L’Autorité de protection des données face à la Cour des marchés
Plus d’une demi-douzaine de sanctions infligées par l’APD font l’objet d’un recours en appel. Dont une amende imposée à un commerçant gourmand en données.
L’année 2019 a permis à l’Autorité de protection des données (APD) de faire ses premiers pas. L’organisation qui a succédé à la Commission vie privée a mis en place ses systèmes de contrôle de l’application du Règlement général sur la protection des données (RGPD). Dans ce cadre, sa chambre contentieuse a prononcé ses premières amendes. Si celle infligée à un bourgmestre ou la réprimande adressée au SPF Santé publique ont fait beaucoup de bruit à l’époque, une autre affaire vient d’avoir un prolongement inattendu devant la Cour des marchés, compétente pour accueillir les appels contre ses décisions. Les faits: un commerce de boissons exigeait, pour octroyer une carte de fidélité à ses clients, qu’ils le laissent «lire» leur carte d’identité électronique. Un client avait jugé cette exigence contraire au RGPD et déposé plainte à l’APD. L’Autorité lui avait donné raison et infligé une amende de 10.000 euros au commerçant…
Une dizaine de recours
Aux yeux de l’APD, en n’offrant aucune alternative à la carte d’identité au client, le commerçant ne lui a pas permis d’exprimer librement son consentement à l’échange de données. Dans son utilisation de la carte d’identité, il a en outre recouru à des données non pertinentes, telles que le numéro de registre national du client. Il a enfin manqué à ses devoirs d’information vis-à-vis de celui-ci. Trois raisons de le mettre à l’amende. Curieusement, en février, la Cour des marchés, saisie par le commerçant, a annulé sa décision et ordonné le remboursement des 10.000 euros. «Pour des questions de procédure», estime Hielke Hijmans, président de la chambre contentieuse. En gros, la Cour a estimé qu’il n’y avait pas eu traitement des données du client mécontent et donc pas eu d’infraction au RGPD, puisque la relation n’a pas même commencé. Elle a jugé que l’APD aurait dû offrir un droit de contestation au commerçant avant de statuer.

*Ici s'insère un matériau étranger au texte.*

-- ==== Sys2Proof/Machine/Ops.lean ====
section
/-!
DEFINITION. The named operations over registers and memories: fields of registers, 64-bit pairs, saturating counters,
events and error capture (R22-R28), the module address space (R158, R159) and protected reads and writes (R79,
R170-R172).
-/
namespace Sys2Proof.Machine

/-! ### Fields of registers -/

/-- The value of a field of a word. -/
def fget (w : Word) (f : Fld) : Nat := w.toNat / 2 ^ f.lo % 2 ^ (f.hi + 1 - f.lo)

/-- A word with a field replaced. -/
def fput (w : Word) (f : Fld) (v : Nat) : Word :=
  BitVec.ofNat 32 (w.toNat % 2 ^ f.lo + v % 2 ^ (f.hi + 1 - f.lo) * 2 ^ f.lo + w.toNat / 2 ^ (f.hi + 1) * 2 ^ (f.hi + 1))

/-- The stored contents of the register at a BAR0 address. -/
def State.rd (s : State) (a : Nat) : Word := mget regReset s.regs a

/-- Store a register. -/
def State.wr (s : State) (a : Nat) (v : Word) : State := { s with regs := mset regReset s.regs a v }

/-- A field of the page at base a. -/
def State.get (s : State) (a : Nat) (f : Fld) : Nat := fget (s.rd (a + f.off)) f

/-- Write a field of the page at base a. -/
def State.put (s : State) (a : Nat) (f : Fld) (v : Nat) : State := s.wr (a + f.off) (fput (s.rd (a + f.off)) f v)

/-- Is a one-bit field set? -/
def State.bit (s : State) (a : Nat) (f : Fld) : Bool := decide (s.get a f = 1)

/-- Largest value of a field. -/
def Fld.max (f : Fld) : Nat := 2 ^ (f.hi + 1 - f.lo) - 1

/-- Add n to a field, saturating at its largest value. -/
def State.incBy (s : State) (a : Nat) (f : Fld) (n : Nat) : State := s.put a f (min (s.get a f + n) f.max)

/-- Count one in a saturating field. -/
def State.inc (s : State) (a : Nat) (f : Fld) : State := s.incBy a f 1

/-- The 64-bit number in a _LO, _HI pair whose low half is the register of f (R3). -/
def State.get64 (s : State) (a : Nat) (f : Fld) : Nat :=
  (s.rd (a + f.off)).toNat + (s.rd (a + f.off + 4)).toNat * 2 ^ 32

/-- Write a 64-bit pair. -/
def State.put64 (s : State) (a : Nat) (f : Fld) (v : Nat) : State :=
  (s.wr (a + f.off) (BitVec.ofNat 32 v)).wr (a + f.off + 4) (BitVec.ofNat 32 (v / 2 ^ 32))

/-- Add to a 64-bit counter, wrapping. -/
def State.add64 (s : State) (a : Nat) (f : Fld) (n : Nat) : State := s.put64 a f (s.get64 a f + n)

/-- A register kept apart for each access path (R4): path, address. -/
def pkey (path a : Nat) : Nat := path * 2 ^ 26 + a

/-- What a per-path register reads as that nothing has written. -/
def pregReset (k : Nat) : Word := regReset (k % 2 ^ 26)

/-- Read a per-path register. -/
def State.prd (s : State) (path a : Nat) : Word := mget pregReset s.pregs (pkey path a)

/-- Write a per-path register. -/
def State.pwr (s : State) (path a : Nat) (v : Word) : State :=
  { s with pregs := mset pregReset s.pregs (pkey path a) v }

def State.pget (s : State) (path a : Nat) (f : Fld) : Nat := fget (s.prd path (a + f.off)) f
def State.pput (s : State) (path a : Nat) (f : Fld) (v : Nat) : State :=
  s.pwr path (a + f.off) (fput (s.prd path (a + f.off)) f v)
def State.pget64 (s : State) (path a : Nat) (f : Fld) : Nat :=
  (s.prd path (a + f.off)).toNat + (s.prd path (a + f.off + 4)).toNat * 2 ^ 32
def State.pput64 (s : State) (path a : Nat) (f : Fld) (v : Nat) : State :=
  (s.pwr path (a + f.off) (BitVec.ofNat 32 v)).pwr path (a + f.off + 4) (BitVec.ofNat 32 (v / 2 ^ 32))

/-! ### The common header (R22-R28) -/

abbrev hCTRL_ENABLE : Fld := ⟨0x0C, 0, 0⟩
abbrev hCTRL_BLOCK_RESET : Fld := ⟨0x0C, 1, 1⟩
abbrev hCTRL_QUIESCE : Fld := ⟨0x0C, 2, 2⟩
abbrev hSTAT_READY : Fld := ⟨0x10, 0, 0⟩
abbrev hSTAT_QUIESCED : Fld := ⟨0x10, 2, 2⟩
abbrev hSTAT_FAULT : Fld := ⟨0x10, 3, 3⟩
abbrev hEVT_STAT : Fld := ⟨0x14, 31, 0⟩
abbrev hEVT_EN : Fld := ⟨0x18, 31, 0⟩
abbrev hERR_STAT : Fld := ⟨0x20, 31, 0⟩
abbrev hERR_CODE : Fld := ⟨0x24, 15, 0⟩
abbrev hERR_PATH : Fld := ⟨0x24, 18, 16⟩
abbrev hERR_COUNT : Fld := ⟨0x24, 31, 24⟩
abbrev hERR_ADDR : Fld := ⟨0x28, 31, 0⟩

/-- The one-bit field i of a register. -/
abbrev bitF (off i : Nat) : Fld := ⟨off, i, i⟩

/-- Does the block at page base a operate (R23)? During a block reset it accepts no work (R31). -/
def State.on (s : State) (a : Nat) : Bool := s.bit a hCTRL_ENABLE && !s.bit a hCTRL_BLOCK_RESET

/-- The uptime in ns (R272). -/
def State.upNs (s : State) : Nat := s.time.up / 2 % 2 ^ 64

/-- The local clock in ns (R271). -/
def State.nowNs (s : State) : Nat := s.time.clock / 2 ^ 32 % 2 ^ 64

/-- Has the clock reached an instant (R277)? -/
def State.reached (s : State) (t : Nat) : Bool := decide ((s.nowNs + 2 ^ 64 - t % 2 ^ 64) % 2 ^ 64 < 2 ^ 63)

/-- Write an entry of the trace buffer of the page at base a (R551). -/
def State.traceEntry (s : State) (a kind bit code arg : Nat) : State :=
  { s with log.trace := zset s.log.trace (a / 4096) ((⟨s.upNs, kind, bit, code, arg⟩ :: zget s.log.trace (a / 4096)).take 16) }

/-- Set EVT_STAT bit i of the page at base a, whatever ENABLE is; a bit that goes from 0 to 1 is traced (R551). -/
def State.raiseAlways (s : State) (a i : Nat) : State :=
  if s.bit a (bitF 0x14 i) then s else (s.put a (bitF 0x14 i) 1).traceEntry a 0 i 0 0

/-- Raise event i of the page at base a: a block whose ENABLE is 0 raises none (R23). -/
def State.raise (s : State) (a i : Nat) : State := if s.on a then s.raiseAlways a i else s

/-- Record an error (R27): the first since ERR_STAT was all zero is captured, later ones set their bit and count; each
is traced (R551). -/
def State.recErr (s : State) (a bit code path addr : Nat) : State :=
  if s.get a hERR_STAT = 0 then
    let s := s.put a (bitF 0x20 bit) 1
    let s := s.put a hERR_CODE code
    let s := s.put a hERR_PATH path
    let s := s.put a hERR_COUNT 1
    (s.put64 a hERR_ADDR addr).traceEntry a 1 bit code (addr % 2 ^ 32)
  else ((s.put a (bitF 0x20 bit) 1).inc a hERR_COUNT).traceEntry a 1 bit 0 0

/-- The access path number of the module's own hardware (R23). -/
def pathHw : Nat := 7

/-- Record an error for which the spec names no ERR_ADDR: a free value (log entry 1). -/
def State.recErrX (s : State) (a bit code path : Nat) : State :=
  { s with free := s.free + 1 }.recErr a bit code path (Config.free s.free % 2 ^ 64)

/-- Append an output of the module: a response, a frame, a message, a pin (the model's own record). -/
def State.emit (s : State) (k : OutKind) (args : List Nat) : State := { s with out := s.out ++ [(k, args)] }

/-- Take the next free value (log entry 1). -/
def State.freeVal (s : State) : Nat × State := (Config.free s.free, { s with free := s.free + 1 })

/-! ### Parish-register records (R553-R558) -/

/-- Records present in flash or pending (R552, R559), by SEQ. -/
def State.logRecs (s : State) : List Rec := (s.log.flash.filterMap Prod.snd) ++ s.log.fifo

/-- The lowest SEQ presented in the rolling area (R552), 0 when it is empty. -/
def State.logOldest (s : State) : Nat := s.get64 LOG_B LOG.OLDEST_LO

/-- Rolling-area records below a SEQ are no longer in flash. -/
def State.logDrop (s : State) (o : Nat) : State :=
  { s with log.flash := s.log.flash.filter fun e => decide (e.1 ≤ 512 ∨ o ≤ e.1) }

/-- Present a record that has just entered (R552): the oldest leaves beyond the 8,192th (log entry 35). -/
def State.logPresent (s : State) (seq : Nat) : State :=
  if seq ≤ 512 then s
  else if s.logOldest = 0 then s.put64 LOG_B LOG.OLDEST_LO seq
  else
    let l := (s.logRecs.map Rec.seq).filter fun q => decide (s.logOldest ≤ q)
    if l.length ≤ 8192 then s
    else
      let o := (l.filter fun q => decide (s.logOldest < q)).foldl min seq
      (s.put64 LOG_B LOG.OLDEST_LO o).logDrop o

/-- Start the next page program when none runs (R554). -/
def State.logProgram (s : State) : State :=
  if s.log.prog = 0 ∧ s.log.fifo ≠ [] ∧ s.log.dead = false ∧ s.bit LOG_B LOG.STAT_PAUSED = false then
    { s.put LOG_B LOG.STAT_WRITING 1 with log.prog := min 4 s.log.fifo.length }
  else s

/-- The record of an occasion as it enters the FIFO now (R555, R556). -/
def State.mkRec (s : State) (seq source code flags : Nat) (w : List Nat) : Rec :=
  { seq := seq, uptime := s.upNs, wall := s.nowNs, source := (s.rd source).toNat,
    epoch := s.get BACKUP_B BACKUP.EPOCH_VALUE, code := code,
    flags := flags + (if s.get TIME_B TIME.STAT_STATE = 2 then 1 else 0) + (if seq ≤ 512 then 4 else 0),
    w := (List.range 6).map fun i => w.getD i 0 % 2 ^ 32, crcErr := 0 }

/-- Enter a record into a FIFO that has room. -/
def State.enterRec (s : State) (source code flags : Nat) (w : List Nat) : State :=
  let seq := s.get64 LOG_B LOG.NEWEST_LO + 1
  let s := { s with log.fifo := s.log.fifo ++ [s.mkRec seq source code flags w] }
  (((s.put64 LOG_B LOG.NEWEST_LO seq).put LOG_B LOG.STAT_PENDING s.log.fifo.length).logPresent seq).logProgram

/-- Note a lost record (R558). -/
def State.loseRec (s : State) : State :=
  let first := decide (s.get LOG_B LOG.LOST_UNRECORDED = 0)
  let s := (s.inc LOG_B LOG.LOST_COUNT).inc LOG_B LOG.LOST_UNRECORDED
  let s := { s with log.firstLost := if first then s.upNs else s.log.firstLost, log.lastLost := s.upNs }
  if first then s.raise LOG_B 1 else s

/-- Put a record into the pending FIFO, or lose it when the FIFO is full (R554, R555, R558). `source` is the page base,
`flags` carries DEFERRED, SOFTWARE and the path. -/
def State.pushRec (s : State) (source code flags : Nat) (w : List Nat) : State :=
  if s.log.fifo.length < 64 ∧ s.log.dead = false then s.enterRec source code flags w else s.loseRec

/-- A record written by hardware or the Reeve firmware at a rule's occasion (R557). -/
def State.record (s : State) (source code : Nat) (w : List Nat) : State := s.pushRec source code 0 w

/-! ### Tiles, dies and the module address space (R11, R36, R158, R159) -/

/-- Is compute die d present (R144, R193)? -/
def State.diePresent (s : State) (d : Nat) : Bool := decide (d < 4) && s.bit SIZE_TABLE_B (SIZE_TABLE.DIE_SHAPE_PRESENT.at d 4)

/-- Logical rows of die d, 0 when it is absent. -/
def State.dieRows (s : State) (d : Nat) : Nat := if d < 4 then s.get SIZE_TABLE_B (SIZE_TABLE.DIE_SHAPE_LOG_ROWS.at d 4) else 0

/-- Is tile g = 256 d + t a tile the size table reports? -/
def State.tilePresent (s : State) (g : Nat) : Bool := s.diePresent (g / 256) && decide (g % 256 < s.dieRows (g / 256) * 11)

/-- The tiles the size table reports, in ascending die and tile order. -/
def State.tiles (s : State) : List Nat :=
  ((List.range 4).map fun d => (List.range (if s.diePresent d then s.dieRows d * 11 else 0)).map (d * 256 + ·)).flatten

/-- The lowest-numbered present die (0 when none). -/
def State.firstDie (s : State) : Nat := ((List.range 4).find? fun d => s.diePresent d).getD 0

/-- Module mesh coordinate of a tile (R11). -/
def tileRow (g : Nat) : Nat := g % 256 / 11 + (if g / 256 ≥ 2 then 10 else 0)
def tileCol (g : Nat) : Nat := g % 256 % 11 + (if g / 256 % 2 = 1 then 11 else 0)

/-- Tile number of a module mesh coordinate, present or not (R11). -/
def tileAt (row col : Nat) : Nat :=
  ((if row ≥ 10 then 2 else 0) + (if col ≥ 11 then 1 else 0)) * 256 + row % 10 * 11 + col % 11

/-- Is there a tile at a module mesh coordinate? -/
def State.hasTile (s : State) (row col : Nat) : Bool := decide (row < 20) && decide (col < 22) && s.tilePresent (tileAt row col)

/-- Module address of byte b of tile g's memory (R158). -/
def tileAddr (g b : Nat) : Nat := 0x8000000000 + g * 0x1000000 + b

/-- Cell address of byte b of tile g's instruction store, which is outside the module address space (R158): the
model keeps it above it. -/
def instrAddr (g b : Nat) : Nat := 0x10000000000 + g * 0x1000000 + b

/-- Cell address of byte b of hub SRAM (16 MiB), outside the module address space too. -/
def hubAddr (b : Nat) : Nat := 0x20000000000 + b

def isHbm (a : Nat) : Bool := decide (a < 0x8000000000)
def stackOf (a : Nat) : Nat := a / 0x1000000000

/-- Is stack m in service (R36, R159, R181)? -/
def State.stackIn (s : State) (m : Nat) : Bool := decide (m < 8) && s.bit (HBM_B m) HBM.STACK_STAT_PRESENT

/-- Bytes of a stack (R157). -/
def stackBytes : Nat := 36000000000

/-- Is every byte of the range a .. a + n - 1 present (R159)? -/
def State.presentRange (s : State) (a n : Nat) : Bool :=
  if isHbm a then s.stackIn (stackOf a) && decide (a % 0x1000000000 + n ≤ stackBytes)
  else
    let o := a - 0x8000000000
    decide (a < 0x8400000000) && s.tilePresent (o / 0x1000000) && decide (o % 0x1000000 + n ≤ 0x900000)

/-- Size of the protected unit at an address: 64-byte blocks in HBM, 32-byte words elsewhere (R167, R168). -/
def unitOf (a : Nat) : Nat := if isHbm a then 64 else 32

/-- Start of the protected unit that holds an address. -/
def unitBase (a : Nat) : Nat := a / unitOf a * unitOf a

/-! ### Bytes of memory -/

/-- What an unlisted address reads as: a byte that nothing has written since the wipe is 0 (R177, R178). -/
def memReset (_a : Nat) : Byte := 0

/-- The canonical form of a memory: addresses strictly rising, and no entry equal to what an unlisted address reads as. -/
def Memory.wf (m : List Host.Cell) : Bool := mwf memReset m

/-- One byte of memory. -/
def State.byte (s : State) (a : Nat) : Byte := mget memReset s.mem a

/-- Write one byte. -/
def State.setByte (s : State) (a : Nat) (v : Byte) : State := { s with mem := mset memReset s.mem a v }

Guère convaincue, l’APD a décidé d’aller en cassation. Entre-temps, des commerçants pourraient-ils recommencer à lier obligatoirement carte de fidélité et carte d’identité? «Non, certainement pas, répond Hijmans. Si se présente un nouveau cas, on motivera notre décision autrement, afin de répondre au prescrit de la Cour.»
Actuellement, une dizaine de décisions de l’APD font l’objet de recours devant la Cour, et cinq autres ont déjà été tranchées. «La loi n’est pas tout à fait claire, commente le président. Et nous sommes en train de mettre en place notre politique de sanctions. On est encore en phase de début, il est normal qu’il y ait des différences d’appréciation.»